Use `dropna(subset=['column_name'])` to remove rows where a critical column is missing.

In [None]:
# YOUR CODE HERE
# Check row count before and after
print(f"Rows before: {len(df)}")

# Your dropna code here

# print(f"Rows after: {len(df)}")

---

## Part 3: Data Type Conversion (5 minutes)

### Task 3.1: Convert a column to the correct type
Sometimes numeric columns are loaded as text (object type). Check if the year column is numeric.
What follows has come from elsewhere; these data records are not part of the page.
-- ==== Sys2Proof/Laws/Issue.lean ====
section
/-!
SUPPORT. What the issue of an instruction does: the one lemma about `perform` where the checks pass, where they trap and where
the agent may not issue, and what the parts of a performed packet leave.
-/

namespace Sys2Proof.Machine

set_option Elab.async false

/-! The packet. -/

@[simp] theorem pkt_k (s : State) (k : Nat) (pc : W64) (i : Instr) (f : Fields) : (s.pkt k pc i f).k = k := rfl
@[simp] theorem pkt_pc (s : State) (k : Nat) (pc : W64) (i : Instr) (f : Fields) : (s.pkt k pc i f).pc = pc := rfl
@[simp] theorem pkt_f (s : State) (k : Nat) (pc : W64) (i : Instr) (f : Fields) : (s.pkt k pc i f).f = f := rfl
@[simp] theorem pkt_kind (s : State) (k : Nat) (pc : W64) (i : Instr) (f : Fields) :
    (s.pkt k pc i f).kind = (s.agent k).kind := rfl
@[simp] theorem pkt_lanes (s : State) (k : Nat) (pc : W64) (i : Instr) (f : Fields) :
    (s.pkt k pc i f).lanes = (s.agent k).packetAt pc := rfl

@[simp] theorem pktOf_k (s : State) (i : Instr) (f : Fields) : (s.pktOf i f).k = s.cur := rfl
@[simp] theorem pktOf_f (s : State) (i : Instr) (f : Fields) : (s.pktOf i f).f = f := rfl
@[simp] theorem pktOf_kind (s : State) (i : Instr) (f : Fields) : (s.pktOf i f).kind = (s.agent s.cur).kind := rfl
@[simp] theorem pktOf_pc (s : State) (i : Instr) (f : Fields) : (s.pktOf i f).pc = s.issuePc.getD 0 := rfl

/-- An agent with a packet is there. -/
theorem find_of_packetAt (s : State) (k : Nat) (pc : W64) (h : (s.agent k).packetAt pc ≠ 0) :
    s.agents.find k = some (s.agent k) := by
  unfold State.agent Tbl.get at *
  cases hf : s.agents.find k with
  | some a => rfl
  | none => simp [hf, Agent.packetAt] at h

theorem State.issues_find (s : State) (i : Instr) (f : Fields) (h : s.issues i f = true) :
    s.agents.find s.cur = some (s.agent s.cur) := by
  simp only [State.issues, Bool.and_eq_true, bne_iff_ne, ne_eq] at h
  exact find_of_packetAt s s.cur _ h.1.1.1.2

/-! What `perform` answers. -/

theorem perform_issues (s : State) (i : Instr) (f : Fields) (m : Meaning) (dom opc : Nat)
    (ho : opcodeOf i = some (dom, opc, f)) (h : s.issues i f = true) :
    perform i m s = .next ((match s.check i m (s.pktOf i f) with
      | .hold => .skip
      | .trap c ta => .trapPacket (s.pktOf i f) c ta
      | .pass =>
        if (s.pktOf i f).act = 0 then
          .performPacket (s.pktOf i f) (specOf (s.pktOf i f).kind i) ((m.dests s (s.pktOf i f)).map Prod.fst)
            (.voidPacket (s.pktOf i f) (specOf (s.pktOf i f).kind i).lat) 0
        else match m.body s (s.pktOf i f) with
          | .wait => .yield s.cur
          | .hold => .skip
          | .trap c ta => .trapPacket (s.pktOf i f) c ta
          | .fail c ta q stay => .seq q (.trapPacket (s.pktOf i f) c ta stay)
          | .late q => .seq q (.yield s.cur)
          | .go q stay => .performPacket (s.pktOf i f) (specOf (s.pktOf i f).kind i)
              ((m.dests s (s.pktOf i f)).map Prod.fst) q stay : Prog).run s) := by
  simp only [State.issues, Bool.and_eq_true, bne_iff_ne, ne_eq] at h
  obtain ⟨⟨⟨⟨hpc, hl⟩, hm⟩, hw⟩, hs⟩ := h
  obtain ⟨pc, hpc⟩ := Option.isSome_iff_exists.1 hpc
  have hp : s.pktOf i f = s.pkt s.cur pc i f := by simp [State.pktOf, hpc]
  rw [hp] at hl ⊢
  simp only [perform, done, Prog.issue, Prog.run_look, ho, hpc, hm, hw, hs, hl, Bool.not_true, Bool.or_false,
    decide_false, Bool.false_eq_true, if_false, Bool.and_self]
  all_goals rfl

/-- Where the checks pass and the effect goes on, the packet is performed. -/
theorem perform_go (s : State) (i : Instr) (f : Fields) (m : Meaning) (dom opc : Nat) (q : Prog) (stay : W32)
    (ho : opcodeOf i = some (dom, opc, f))
    (h : s.performs i f (m.reads s (s.pktOf i f)) (m.writes s (s.pktOf i f)) (m.dests s (s.pktOf i f)) = true)
    (hi : m.illegal s (s.pktOf i f) = false) (hb : m.body s (s.pktOf i f) = .go q stay) :
    perform i m s = .next ((Prog.performPacket (s.pktOf i f) (specOf (s.agent s.cur).kind i)
      ((m.dests s (s.pktOf i f)).map Prod.fst) q stay).run s) := by
  simp only [State.performs, Bool.and_eq_true, bne_iff_ne, ne_eq, Bool.or_eq_true, Bool.not_eq_true',
    beq_iff_eq, decide_eq_true_eq, State.encodingOk] at h
  obtain ⟨⟨⟨⟨⟨hiss, ⟨_, hx⟩, hw⟩, ha⟩, hn⟩, hc⟩, hd⟩ := h
  have hcheck : s.check i m (s.pktOf i f) = .pass := by
    have hsp : (if needsFull (s.pktOf i f).kind i (s.pktOf i f).f = true then
        s.split (s.pktOf i f).k (s.pktOf i f).pc (s.pktOf i f).lanes else .go) = .go := by
      by_cases hnf : needsFull (s.agent s.cur).kind i f = true
      · rw [pktOf_kind, pktOf_f, if_pos hnf]
        rcases hn with hn | hn
        · rw [hnf] at hn; cases hn
        · exact hn
      · rw [pktOf_kind, pktOf_f, if_neg hnf]
    unfold State.check
    rw [hsp]
    simp only [pktOf_pc, pktOf_f, pktOf_kind, pktOf_k, hx, Option.isNone_iff_eq_none.1 hw, hi, ha,
      Bool.false_eq_true, if_false, reduceCtorEq]
    have hdem : ¬((m.dests s (s.pktOf i f) != [] && decide (s.demand s.cur ((s.pktOf i f).lastUse.filter
        (fun n => !((m.dests s (s.pktOf i f)).map Prod.fst).contains n)) (m.dests s (s.pktOf i f)) >
        (s.agent s.cur).g)) = true) := by
      rcases hd with hd | hd
      · simp [hd]
      · intro hcon
        simp only [Bool.and_eq_true, decide_eq_true_eq] at hcon
        exact absurd hd (Nat.not_le.2 hcon.2)
    split
    · rename_i c n heq
      by_cases hck : (s.agent s.cur).check = true
      · have heq := (if_pos hck).symm.trans heq
        rw [Option.isNone_iff_eq_none.1 (hc.resolve_left (by rw [hck]; decide))] at heq
        cases heq
      · cases (if_neg hck).symm.trans heq
    · exact if_neg hdem
  rw [perform_issues s i f m dom opc ho hiss, hcheck]
  simp only [if_neg ha, hb, pktOf_kind]

/-! The parts of a performed packet. -/

/-- The agent of a packet once its threads have gone on. -/
def Agent.advanced (a : Agent) (p : Pkt) (commit : Bool) (stay : W32) (now : Nat) : Agent :=
  { a with
    threads := a.threads.map (p.moved commit stay)
    k := if p.f.setEn then a.k.put p.f.setK.toNat (a.tok p.f.setK.toNat + 1) else a.k
    runPackets := (if a.runOpen then a.runPackets else 0) + 1
    runStalls := (if a.runOpen then a.runStalls else 0) + p.f.stall.toNat
    runOpen := true
    stalled := true
    stallEnd := now + Config.clock * (p.f.stall.toNat + 1)
    eligibleSince := now
    ageSteps := 0 }

theorem mapThreads_eq (a : Agent) (m : W32) (g : Nat → Thread → Thread) :
    a.mapThreads m g = { a with threads := a.threads.map (fun e => if m.getLsbD e.1 then (e.1, g e.1 e.2) else e) } := rfl

theorem mapThreads_threads (a : Agent) (m : W32) (g : Nat → Thread → Thread) :
    (a.mapThreads m g).threads = a.threads.map (fun e => if m.getLsbD e.1 then (e.1, g e.1 e.2) else e) := rfl

/-- The lanes of a mask without those of another. -/
theorem getLsbD_without (m n : W32) (l : Nat) : (m &&& ~~~n).getLsbD l = (m.getLsbD l && !n.getLsbD l) := by
  rw [BitVec.getLsbD_and, BitVec.getLsbD_not]
  cases hm : m.getLsbD l with
  | false => rfl
  | true => simp [BitVec.lt_of_getLsbD hm]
If not, convert it using `.astype(int)`.

**Remember:** Handle NaN values BEFORE converting to int!

In [None]:
# YOUR CODE HERE
# Step 1: Check the current dtype of the year column
# Step 2: Fill NaN if needed
# Step 3: Convert to int


---

## Part 4: Filtering with Multiple Conditions (5 minutes)

### Task 4.1: Filter for a specific department and year
Create a filtered DataFrame that contains only:
- A specific department (e.g., "ANTIOQUIA" or "BOGOTA")
- A specific year (e.g., 2020 or the most recent year in the data)

**Remember:** Use `&` (not `and`) and parentheses around each condition!

In [None]:
# YOUR CODE HERE
# First, check what departments and years are available
# print(df['DEPARTAMENTO'].unique())
# print(df['ANIO'].unique())

# Then filter
# filtered_df = df[(condition1) & (condition2)]


---

## Part 5: GroupBy Operations (5 minutes)

Remember the M&Ms analogy: GroupBy is like sorting candy by color and then counting each color.

### Task 5.1: Calculate total enrollment by department
Use GroupBy to find the total enrollment (sum) for each department.

Pattern: `df.groupby('CATEGORY_COLUMN')['VALUE_COLUMN'].sum()`

In [None]:
# YOUR CODE HERE
# Look for an enrollment column (might be named MATRICULA, ESTUDIANTES, etc.)
# Group by department and sum


### Task 5.2: Calculate dropout rates by department
If there is a dropout column (DESERCION, TASA_DESERCION, etc.), calculate the average dropout rate for each department.

If no dropout column exists, calculate the average of any other relevant numeric column.

In [None]:
# YOUR CODE HERE
# Group by department and calculate mean


### Task 5.3: Find the top 5 departments by enrollment
Sort your grouped results to find the top 5 departments with the highest enrollment.

In [None]:
# YOUR CODE HERE
# Use .sort_values(ascending=False).head(5)


---

## Bonus Challenge (if time permits)

### Calculate dropout rates by department AND year
Use multiple grouping columns: `df.groupby(['DEPARTAMENTO', 'ANIO'])['DESERCION'].mean()`

This creates a hierarchical result showing how dropout rates changed over time for each department.

In [None]:
# YOUR CODE HERE (BONUS)


---

## Summary

In this exercise you practiced:

1. **Data inspection** - Understanding your data before cleaning
2. **Missing values** - Using `isnull()`, `fillna()`, and `dropna()`
3. **Type conversion** - Using `astype()` to fix data types
4. **Filtering** - Using multiple conditions with `&` and parentheses
5. **GroupBy** - Aggregating data by categories

These are the foundational skills you will use in EVERY data analysis project!